# "Chapter 2: The Software: ClickHouse and Tinybird"
> "SQL queries and scaling-up ever-growing amounts of data"

- toc: true
- branch: master
- badges: true
- comments: false
- categories: [real-time, analytics, queries, SQL]
- image: images/tb_logo_navbar.png
- hide: false
- search_exclude: true
- sticky-rank: 3


#The Software: ClickHouse and Tinybird

If you are comfortable writing queries in SQL and you need to scale up to deal with ever-growing amounts of data then this course is for you.

The choice of software is not important here because we are interested in the principles of real-time analytics, which are true whatever software you use. However, since the most important thing for learning is writing code and experimenting, running the examples will help you. The examples we show are in ClickHouse and Tinybird (built on ClickHouse) because this database management system is built for fast queries on large amounts of data.

**ClickHouse Installation**
ClickHouse is a fast, open-source, column-oriented OLAP (online analytical processing) database management system that can be [installed](https://clickhouse.tech/docs/en/getting-started/install/) on many systems.

**Tinybird Installation**
[Tinybird](https://www.tinybird.co/) is the easiest way to develop real-time analytics APIs over large quantities of data for low-latency and high-concurrency applications. You can use Tinybird’s User Interface, CLI tool or REST API to get the data you need in real-time to build your applications.     

Sign up [here](https://www.tinybird.co/signup) to open an account to run the examples in these notebooks.


#Modern Computer Hardware
Most likely you either know what you were taught about hardware architectures back when you were a student or you don’t know anything at all about hardware. That’s fine, to drive a car you don’t need to know how the engine works. So let’s introduce here some really basic concepts about hardware and how it works nowadays.

Let’s start with the simplest approach: a computer has a CPU that executes instructions stored in memory and communicates with the rest of the world using various IO devices (network, disk…). That’s an oversimplification of a machine but it’s enough to start with.


##Data Storage Systems
If we simplify, we have main memory and external storage devices. In theory, main memory access is much faster and has random access time and the disk is slower. We learnt that disk access is not random because of the spinning disks they use. These days this is still true even with SSDs (although they are much faster). And obviously data in memory is not permanent.

But the reality is there are several cache layers in the CPU (L1, L2, L3…), multiple CPUs, the main memory, which is not random access, and the “slow” disk, which is often accessed across the network (but if we do things right it will be mapped to main memory by the OS).


##CPU Speed
Back in the 1980s, CPUs were a piece of hardware that would fetch instructions from memory and execute instructions.

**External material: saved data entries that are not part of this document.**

-- ==== Sys2Proof/Machine/Multiplier.lean ====
section
/-! DEFINITION. The multiplier: MUL, MMUL, MINV (41_montgomery_multiplier.md R150–R153). No operand or
result is in a Montgomery domain (R153; 90_conflicts.md C1). -/

namespace Sys2Proof.Machine

open Sys2Proof

/-- MUL on values of width `w` (R150). -/
def mulResult (w : Nat) (rd : Reg) (a b : Nat) : Result :=
  let p := a * b
  ⟨dstPair rd (p % 2 ^ w) (p / 2 ^ w), some (flagsOf true p)⟩

/-- MUL (R150). -/
def execMul (m : Msel) (rd rs1 rs2 : Reg) (s : State) : Host.Outcome State Fault Refusal :=
  s.finish (Instr.mul m rd rs1 rs2).wellFormed (mulResult (s.width m) rd (s.src m rs1) (s.src m rs2))

/-- MMUL on values (R151). -/
def mmulResult (m : Nat) (rd : Reg) (a b : Nat) : Result :=
  ⟨dst rd (fMul m a b), some (flagsOf (canonical m a && canonical m b) (fMul m a b))⟩

/-- MMUL (R151). -/
def execMmul (m : Msel) (rd rs1 rs2 : Reg) (s : State) : Host.Outcome State Fault Refusal :=
  s.finish (Instr.mmul m rd rs1 rs2).wellFormed (mmulResult (modulus m) rd (s.src m rs1) (s.src m rs2))

/-- MINV on a value (R152). -/
def minvResult (m : Nat) (rd : Reg) (a : Nat) : Result :=
  ⟨dst rd (fInv m a), some (flagsOf (canonical m a && !isZero a) (fInv m a))⟩

/-- MINV (R152). -/
def execMinv (m : Msel) (rd rs1 : Reg) (s : State) : Host.Outcome State Fault Refusal :=
  s.finish (Instr.minv m rd rs1).wellFormed (minvResult (modulus m) rd (s.src m rs1))

end Sys2Proof.Machine
end

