-- ==== Sys2Proof/Machine/ScalarEngine.lean ====
section
/-! DEFINITION. The scalar multiplication engine: SMUL521, EDSMUL_CT, EDSMUL_VT
(46_scalar_mult_engine.md R250–R255). -/

namespace Sys2Proof.Machine

open Sys2Proof

/-! ## P-521 -/

/-- One iteration of SMUL521 on a scalar bit (R250): double, add, select. -/
def smulStep (p : Aff) (b : Bool) (r : Jac) : Jac :=
  cmove b (jacAdd (jacDbl r) p) (jacDbl r)

/-- The iterations for bits `n-1` down to 0 of `k` (R250, R255). -/
def smulLoop (p : Aff) (k : Nat) : Nat → Jac → Jac
  | 0, r => r
  | n + 1, r => smulLoop p k n (smulStep p (k.testBit n) r)

/-- The accumulator after all 521 iterations, from the point at infinity `(1, 1, 0)` (R250). -/
def smulAcc (k : Nat) (p : Aff) : Jac :=
  smulLoop ⟨p.x % romP521, p.y % romP521⟩ k 521 ⟨1, 1, 0⟩

/-- The conversion to affine coordinates (R250); infinity gives `(0, 0)`. -/
def Jac.toAffine (r : Jac) : Aff :=
  let q := romP521
  let zi := fInv q r.z
  ⟨fMul q r.x (fSq q zi), fMul q (fMul q r.y (fSq q zi)) zi⟩

/-- SMUL521 (R250). -/
def execSmul521 (rd rs1 : Reg) (p : PointSrc) (s : State) : Host.Outcome State Fault Refusal :=
  s.finish (Instr.smul521 rd rs1 p).wellFormed
    ⟨dstAff rd (smulAcc (s.src .f521 rs1) (s.srcPointAff p)).toAffine,
     some (flagsOf (s.srcPointAff p).canonical (smulAcc (s.src .f521 rs1) (s.srcPointAff p)).z)⟩

/-! ## Ed25519 -/

/-- Each coordinate modulo `P25519` (R251). -/
def Ext.reduced (p : Ext) : Ext :=
  ⟨p.x % romP25519, p.y % romP25519, p.z % romP25519, p.t % romP25519⟩

/-- The identity `(0, 1, 1, 0)` (R251). -/
def Ext.identity : Ext := ⟨0, 1, 1, 0⟩

/-- One constant-time iteration (R251): double, add, select. -/
def edsmulStepCt (p : Ext) (b : Bool) (r : Ext) : Ext := cmove b (edAdd (edDbl r) p) (edDbl r)

/-- The constant-time iterations for bits `n-1` down to 0 of `k` (R251, R255). -/
def edsmulLoopCt (p : Ext) (k : Nat) : Nat → Ext → Ext
  | 0, r => r
  | n + 1, r => edsmulLoopCt p k n (edsmulStepCt p (k.testBit n) r)

/-- EDSMUL_CT (R251). -/
def execEdsmulCt (rd rs1 : Reg) (p : PointSrc) (s : State) : Host.Outcome State Fault Refusal :=
  let r := edsmulLoopCt (s.srcPointExt p).reduced (s.src .f25519 rs1) 256 Ext.identity
  s.finish (Instr.edsmulCt rd rs1 p).wellFormed
    ⟨dstExt rd r, some (flagsOf (s.srcPointExt p).canonical r.z)⟩

/-- One variable-time iteration (R252): double; the addition is skipped on a 0 bit. -/
def edsmulStepVt (p : Ext) (b : Bool) (r : Ext) : Ext :=
  if b then edAdd (edDbl r) p else edDbl r

/-- The variable-time iterations for bits `n-1` down to 0 of `k` (R252, R255). -/
def edsmulLoopVt (p : Ext) (k : Nat) : Nat → Ext → Ext
  | 0, r => r
  | n + 1, r => edsmulLoopVt p k n (edsmulStepVt p (k.testBit n) r)

/-- EDSMUL_VT (R252). -/
def execEdsmulVt (rd rs1 : Reg) (p : PointSrc) (s : State) : Host.Outcome State Fault Refusal :=
  let r := edsmulLoopVt (s.srcPointExt p).reduced (s.src .f25519 rs1) 256 Ext.identity
  s.finish (Instr.edsmulVt rd rs1 p).wellFormed
    ⟨dstExt rd r, some (flagsOf (s.srcPointExt p).canonical r.z)⟩

end Sys2Proof.Machine
end

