-- ==== Sys2Proof/Machine/Core.lean ====
section
/-! DEFINITION. The machine behind the host's interface. -/

def Sys2Proof.core : Host.Core :=
  { State := Sys2Proof.Machine.State, Fault := Sys2Proof.Machine.Fault,
    Refusal := Sys2Proof.Machine.Refusal, step := Sys2Proof.Machine.step,
    reset := Sys2Proof.Machine.State.reset }
end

Today they are complex things that fetch instructions from memory in parallel, cluster instructions to parallelize execution and have many execution pipelines that run those in parallel.

The important takeaway here is that CPU’s are much much faster than memory, so in order to take advantage of that speed we need to organize our data in such a way that the CPUs are not stopped. 

It makes no sense having 32 CPUs in a machine if 90% of the time they are waiting for data.

Not only clock speed and pipeline complexity have changed, today’s CPUs also have specific instruction sets to optimize some use cases. For example, there are instructions that allow you to add several numbers at a time, a simpler CPU can add just one number at a time, this is called vectorization and we will see how [analytics] databases use this to speed up computation.


##Memory Speed
We need to differentiate between latency and speed/throughput. If you want to move things from one place to another you could use a car. A car is fast but the volume of things you can move in one trip is not large. If you use a truck it will take more time to get there but you will carry way more load. The car has low latency and low throughput, the truck has high latency and high throughput. 

Given our use case, what we are looking for is speed or throughput. If we wanted to just get a value from the main memory, latency would be more important but working with large datasets we usually fetch MB per query.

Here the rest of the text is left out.